However, the advent of deep learning is reshaping this landscape by addressing the shortcomings of conventional QSAR methodologies. Deep learning algorithms have the capacity to algorithmically define the criteria for analysis, thus bypassing the constraints imposed by human-set parameters. This advancement not only enhances the predictive accuracy of these models but also broadens their application.
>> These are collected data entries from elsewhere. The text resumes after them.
/-- The numbered unit that a command acts on, with how many such units there are (R11, R281, R387); none where it acts on
no numbered unit. -/
def unit : Instr → Option (Nat × Nat)
  | .supplyValid _ _ _ => none
  | .supplyInvalid _ => none
  | .stbyHigh => none
  | .stbyLow _ _ => none
  | .standbyRailsOff => none
  | .railGroupInRegulation _ => none
  | .railFault _ _ => none
  | .ovenOscillatorRuns _ _ => none
  | .rootSynthLock => none
  | .storeTrainingDone _ _ => none
  | .storeZeroed => none
  | .bootPointerRead _ _ _ => none
  | .boardRecordRead _ => none
  | .imageHeaderRead _ => none
  | .imageBodyRead _ _ => none
  | .functionStart _ => none
  | .hostLinkReady _ _ _ => none
  | .configRequest _ _ => none
  | .perstRelease => none
  | .perstAssert => none
  | .hotReset => none
  | .functionLevelReset => none
  | .linkDown => none
  | .d3hotEntry => none
  | .unsupportedRequest _ => none
  | .restartRequest _ => none
  | .functionStopAtSeam => none
  | .nvmeDrainDone => none
  | .nvmeDrainTimeout => none
  | .volumeCloseDone => none
  | .rootUnlock => none
  | .rootRelock => none
  | .rootRelockTimeout => none
  | .bar0Write _ _ _ => none
  | .statSummaryRead => none
  | .statGrpRead n => some (n, 25)
  | .keyUnlockWrite _ => none
  | .placketTimeout => none
  | .snapTake _ => none
  | .liveShadowWrite n _ => some (n, 4096)
  | .liveCommit _ => none
  | .liveRangeCheckDone => none
  | .seamStart => none
  | .seamEnd => none
  | .nop _ => none
  | .getState _ => none
  | .flashInfo _ => none
  | .flashRead _ => none
  | .flashErase _ => none
  | .flashProgram _ => none
  | .boardRead _ => none
  | .ksWrite _ => none
  | .ksRevoke _ => none
  | .calRunCalibrate _ => none
  | .calRunAgeing _ => none
  | .calStore _ => none
  | .calAbort _ => none
  | .logFreeze _ => none
  | .logThaw _ => none
  | .logClear _ => none
  | .unknownOpcode _ _ => none
  | .mailboxComplete _ _ _ => none
  | .ovenSample _ _ => none
  | .ageingEvaluation => none
  | .tuneSlewStep => none
  | .synthOffsetStep => none
  | .refGateComplete _ _ => none
  | .refEdgeTimeout => none
  | .lockAchieved => none
  | .operatingSecond => none
  | .converterSample ch _ => some (ch, 4)
  | .sliceClamp ch _ => some (ch, 4)
  | .deepTrip ch => some (ch, 4)
  | .overloadWindowEnd ch => some (ch, 4)
  | .neighbourAdjEnd ch => some (ch, 4)
  | .adjWindowEnd ch => some (ch, 4)
  | .relaySenseReached ch _ => some (ch, 4)
  | .relayRetry ch _ => some (ch, 4)
  | .relayFault ch _ _ => some (ch, 4)
  | .sleeveBlockWrite sleeve _ _ => some (sleeve, 2048)
  | .writerResume sleeve => some (sleeve, 2048)
  | .openTransaction _ => none
  | .openReadData _ => none
  | .tagGrant requester => some (requester, 6)
  | .bar2Read _ _ => none
  | .bar2Write _ _ => none
  | .streamReadLand e _ => some (e, 192)
  | .streamWriteTake e _ => some (e, 192)
  | .resultLands e => some (e, 192)
  | .xchDelivery e => some (e, 192)
  | .loopExit e => some (e, 192)
  | .stopBundle e => some (e, 192)
  | .seamMark e => some (e, 192)
  | .illegalEncoding e => some (e, 192)
  | .br e _ _ => some (e, 192)
  | .brx e _ _ => some (e, 192)
  | .loop e _ _ => some (e, 192)
  | .bxclr e _ => some (e, 192)
  | .bsc e _ _ _ _ => some (e, 192)
  | .clrf e _ => some (e, 192)
  | .rofset e _ _ => some (e, 192)
  | .ldv e _ _ => some (e, 192)
  | .ldc e _ _ => some (e, 192)
  | .ldp12 e _ _ => some (e, 192)
  | .ldu16 e _ _ => some (e, 192)
  | .ldx e _ _ => some (e, 192)
  | .stv e _ _ => some (e, 192)
  | .sth e _ _ => some (e, 192)
  | .stq e _ _ => some (e, 192)
  | .stx e _ _ => some (e, 192)
  | .cmul e _ _ => some (e, 192)
  | .cmla e _ _ => some (e, 192)
  | .cmac e _ _ => some (e, 192)
  | .acrd e _ _ => some (e, 192)
  | .acrc e _ _ => some (e, 192)
  | .fcvtp e _ _ => some (e, 192)
  | .fcvtl e _ _ => some (e, 192)
  | .cadd e _ _ => some (e, 192)
  | .csub e _ _ => some (e, 192)
  | .bfy e _ _ => some (e, 192)
  | .bfyj e _ _ => some (e, 192)
  | .vmov e _ _ => some (e, 192)
  | .conj e _ _ => some (e, 192)
  | .vshr e _ _ => some (e, 192)
  | .norm e _ _ => some (e, 192)
  | .exp e _ _ => some (e, 192)
  | .add e _ _ => some (e, 192)
  | .sub e _ _ => some (e, 192)
  | .and e _ _ => some (e, 192)
  | .or e _ _ => some (e, 192)
  | .xor e _ _ => some (e, 192)
  | .shl e _ _ => some (e, 192)
  | .shra e _ _ => some (e, 192)
  | .shrl e _ _ => some (e, 192)
  | .min e _ _ => some (e, 192)
  | .max e _ _ => some (e, 192)
  | .movi e _ _ => some (e, 192)
  | .movhi e _ _ => some (e, 192)
  | .bxget e _ _ => some (e, 192)
  | .movf e _ _ => some (e, 192)
  | .movxv e _ _ => some (e, 192)
  | .movvx e _ _ => some (e, 192)
  | .cmpeq e _ _ => some (e, 192)
  | .cmplt e _ _ => some (e, 192)
  | .cmpltu e _ _ => some (e, 192)
  | .pand e _ _ => some (e, 192)
  | .por e _ _ => some (e, 192)
  | .pnot e _ _ => some (e, 192)
  | .send e _ _ => some (e, 192)
  | .sendx e _ _ => some (e, 192)
  | .frameStamp stream => some (stream, 64)
  | .traceFrame d => some (d, 32)
  | .traceIntervalClose d => some (d, 32)
  | .densityFrame p => some (p, 8)
  | .exposureClose p => some (p, 8)
  | .copyPassStart p => some (p, 8)
  | .copyPassEnd p => some (p, 8)
  | .contextInputRow c => some (c, 1024)
  | .contextInputLoss c _ => some (c, 1024)
  | .settlingComplete c => some (c, 1024)
  | .crossfadeEnd c => some (c, 1024)
  | .detectorIntervalClose c => some (c, 1024)
  | .iqRecordClose c => some (c, 1024)
  | .contextRecordWrite c => some (c, 1024)
  | .fallbackToleranceExpiry c => some (c, 1024)
  | .fallbackExit c => some (c, 1024)
  | .maskFrame c => some (c, 256)
  | .occurrenceArrival g _ => some (g, 16)
  | .occurrenceExpiry g => some (g, 16)
  | .hemEnd g => some (g, 16)
  | .holdoffEnd g => some (g, 16)
  | .trgArm _ => none
  | .trgDisarm _ => none
  | .trgForce _ => none
  | .capAbort _ => none
  | .eventEdge n _ _ => some (n, 8)
  | .tiuCal _ => none
  | .tiuCalDone n _ => some (n, 8)
  | .frequencyGateEnd n => some (n, 8)
  | .thrSettleEnd n => some (n, 8)
  | .outputPulseEnd o => some (o, 6)
  | .tiuRecordWrite n => some (n, 8)
  | .driveLinkUp d _ _ _ => some (d, 16)
  | .driveLinkTimeout d => some (d, 16)
  | .driveReady d => some (d, 16)
  | .driveReadyTimeout d => some (d, 16)
  | .identifyDone d _ => some (d, 16)
  | .labelRead _ _ => none
  | .driveDmaAccess d _ => some (d, 16)
  | .stripeWrite sleeve => some (sleeve, 2048)
  | .nvmeCompletion d _ _ => some (d, 16)
  | .nvmeCommandTimeout d _ => some (d, 16)
  | .driveLinkLost d => some (d, 16)
  | .dmaQTailWrite q _ => some (q, 8192)
  | .dmaQCheadWrite q _ => some (q, 8192)
  | .dmaQCtrlWrite q _ => some (q, 8192)
  | .dmaQAbort q => some (q, 8192)
  | .dmaQFlush q => some (q, 8192)
  | .descriptorFetch q _ => some (q, 8192)
  | .tableFetch q _ => some (q, 8192)
  | .burstDone q => some (q, 8192)
  | .hostReadCompletion q _ => some (q, 8192)
  | .destWaitEnd q => some (q, 8192)
  | .streamFlushTimeout q => some (q, 8192)
  | .noticeWrite q => some (q, 8192)
  | .calMeasurementDone _ => none
  | .calComputeDone _ => none
  | .calTurnEnd => none
  | .trackerIntervalEnd ch _ _ _ => some (ch, 4)
  | .logRecordWritten _ _ _ => none
  | .mramTimeout => none
  | .freezeTimeout => none
  | .fallbackProgram => none
  | .inputTrip => none
  | .pwrInUpdate _ => none
  | .slackLow _ => none
  | .avsLower _ => none
  | .thermalShutdown => none
  | .monPassStart => none
  | .monEntryStart => none
  | .monStartTimeout => none
  | .monEntryEnd _ _ => none
  | .monUrgentGo _ => none
  | .urgentConversionDone _ _ => none
  | .smbusSetOffset _ => none
  | .smbusRead => none
  | .smbusState => none
  | .completionTimeout q => some (q, 8192)
  | .flashNoAnswer => none
  | .volumeCloseTimeout => none
  | .railFaultRecordWaitExpiry => none
  | .dperstRelease p => some (p, 8)
  | .tapInstruction _ => none

/-- A well-formed command names a unit that there is. -/
def Statement (i : Instr) : Prop := wellFormed i = true → ∀ u, unit i = some u → u.1 < u.2

/-- The first of two tests that both pass. -/
theorem left {a b : Bool} (h : (a && b) = true) : a = true := by
  exact (Bool.and_eq_true_iff.mp h).1

theorem supplyValid : ∀ x0 x1 x2, Statement (.supplyValid x0 x1 x2) := fun _ _ _ _ _ hu => nomatch hu

theorem supplyInvalid : ∀ x0, Statement (.supplyInvalid x0) := fun _ _ _ hu => nomatch hu

theorem stbyHigh : Statement (.stbyHigh) := fun  _ _ hu => nomatch hu

theorem stbyLow : ∀ x0 x1, Statement (.stbyLow x0 x1) := fun _ _ _ _ hu => nomatch hu

theorem standbyRailsOff : Statement (.standbyRailsOff) := fun  _ _ hu => nomatch hu

theorem railGroupInRegulation : ∀ x0, Statement (.railGroupInRegulation x0) := fun _ _ _ hu => nomatch hu

theorem railFault : ∀ x0 x1, Statement (.railFault x0 x1) := fun _ _ _ _ hu => nomatch hu

theorem ovenOscillatorRuns : ∀ x0 x1, Statement (.ovenOscillatorRuns x0 x1) := fun _ _ _ _ hu => nomatch hu

theorem rootSynthLock : Statement (.rootSynthLock) := fun  _ _ hu => nomatch hu

theorem storeTrainingDone : ∀ x0 x1, Statement (.storeTrainingDone x0 x1) := fun _ _ _ _ hu => nomatch hu

theorem storeZeroed : Statement (.storeZeroed) := fun  _ _ hu => nomatch hu

theorem bootPointerRead : ∀ x0 x1 x2, Statement (.bootPointerRead x0 x1 x2) := fun _ _ _ _ _ hu => nomatch hu

theorem boardRecordRead : ∀ x0, Statement (.boardRecordRead x0) := fun _ _ _ hu => nomatch hu

theorem imageHeaderRead : ∀ x0, Statement (.imageHeaderRead x0) := fun _ _ _ hu => nomatch hu

theorem imageBodyRead : ∀ x0 x1, Statement (.imageBodyRead x0 x1) := fun _ _ _ _ hu => nomatch hu

theorem functionStart : ∀ x0, Statement (.functionStart x0) := fun _ _ _ hu => nomatch hu

theorem hostLinkReady : ∀ x0 x1 x2, Statement (.hostLinkReady x0 x1 x2) := fun _ _ _ _ _ hu => nomatch hu

theorem configRequest : ∀ x0 x1, Statement (.configRequest x0 x1) := fun _ _ _ _ hu => nomatch hu

theorem perstRelease : Statement (.perstRelease) := fun  _ _ hu => nomatch hu

theorem perstAssert : Statement (.perstAssert) := fun  _ _ hu => nomatch hu

theorem hotReset : Statement (.hotReset) := fun  _ _ hu => nomatch hu

theorem functionLevelReset : Statement (.functionLevelReset) := fun  _ _ hu => nomatch hu

theorem linkDown : Statement (.linkDown) := fun  _ _ hu => nomatch hu

theorem d3hotEntry : Statement (.d3hotEntry) := fun  _ _ hu => nomatch hu

theorem unsupportedRequest : ∀ x0, Statement (.unsupportedRequest x0) := fun _ _ _ hu => nomatch hu

theorem restartRequest : ∀ x0, Statement (.restartRequest x0) := fun _ _ _ hu => nomatch hu

theorem functionStopAtSeam : Statement (.functionStopAtSeam) := fun  _ _ hu => nomatch hu

theorem nvmeDrainDone : Statement (.nvmeDrainDone) := fun  _ _ hu => nomatch hu

theorem nvmeDrainTimeout : Statement (.nvmeDrainTimeout) := fun  _ _ hu => nomatch hu

theorem volumeCloseDone : Statement (.volumeCloseDone) := fun  _ _ hu => nomatch hu

theorem rootUnlock : Statement (.rootUnlock) := fun  _ _ hu => nomatch hu

theorem rootRelock : Statement (.rootRelock) := fun  _ _ hu => nomatch hu

theorem rootRelockTimeout : Statement (.rootRelockTimeout) := fun  _ _ hu => nomatch hu

theorem bar0Write : ∀ x0 x1 x2, Statement (.bar0Write x0 x1 x2) := fun _ _ _ _ _ hu => nomatch hu

theorem statSummaryRead : Statement (.statSummaryRead) := fun  _ _ hu => nomatch hu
Furthermore, a significant limitation of traditional QSAR models has been their reliance solely on compounds with available ADMET experimental results for model construction. Considering the vast number of synthesized compounds, the subset with ADMET data is relatively small, posing a considerable challenge to the generalization of ADMET prediction models.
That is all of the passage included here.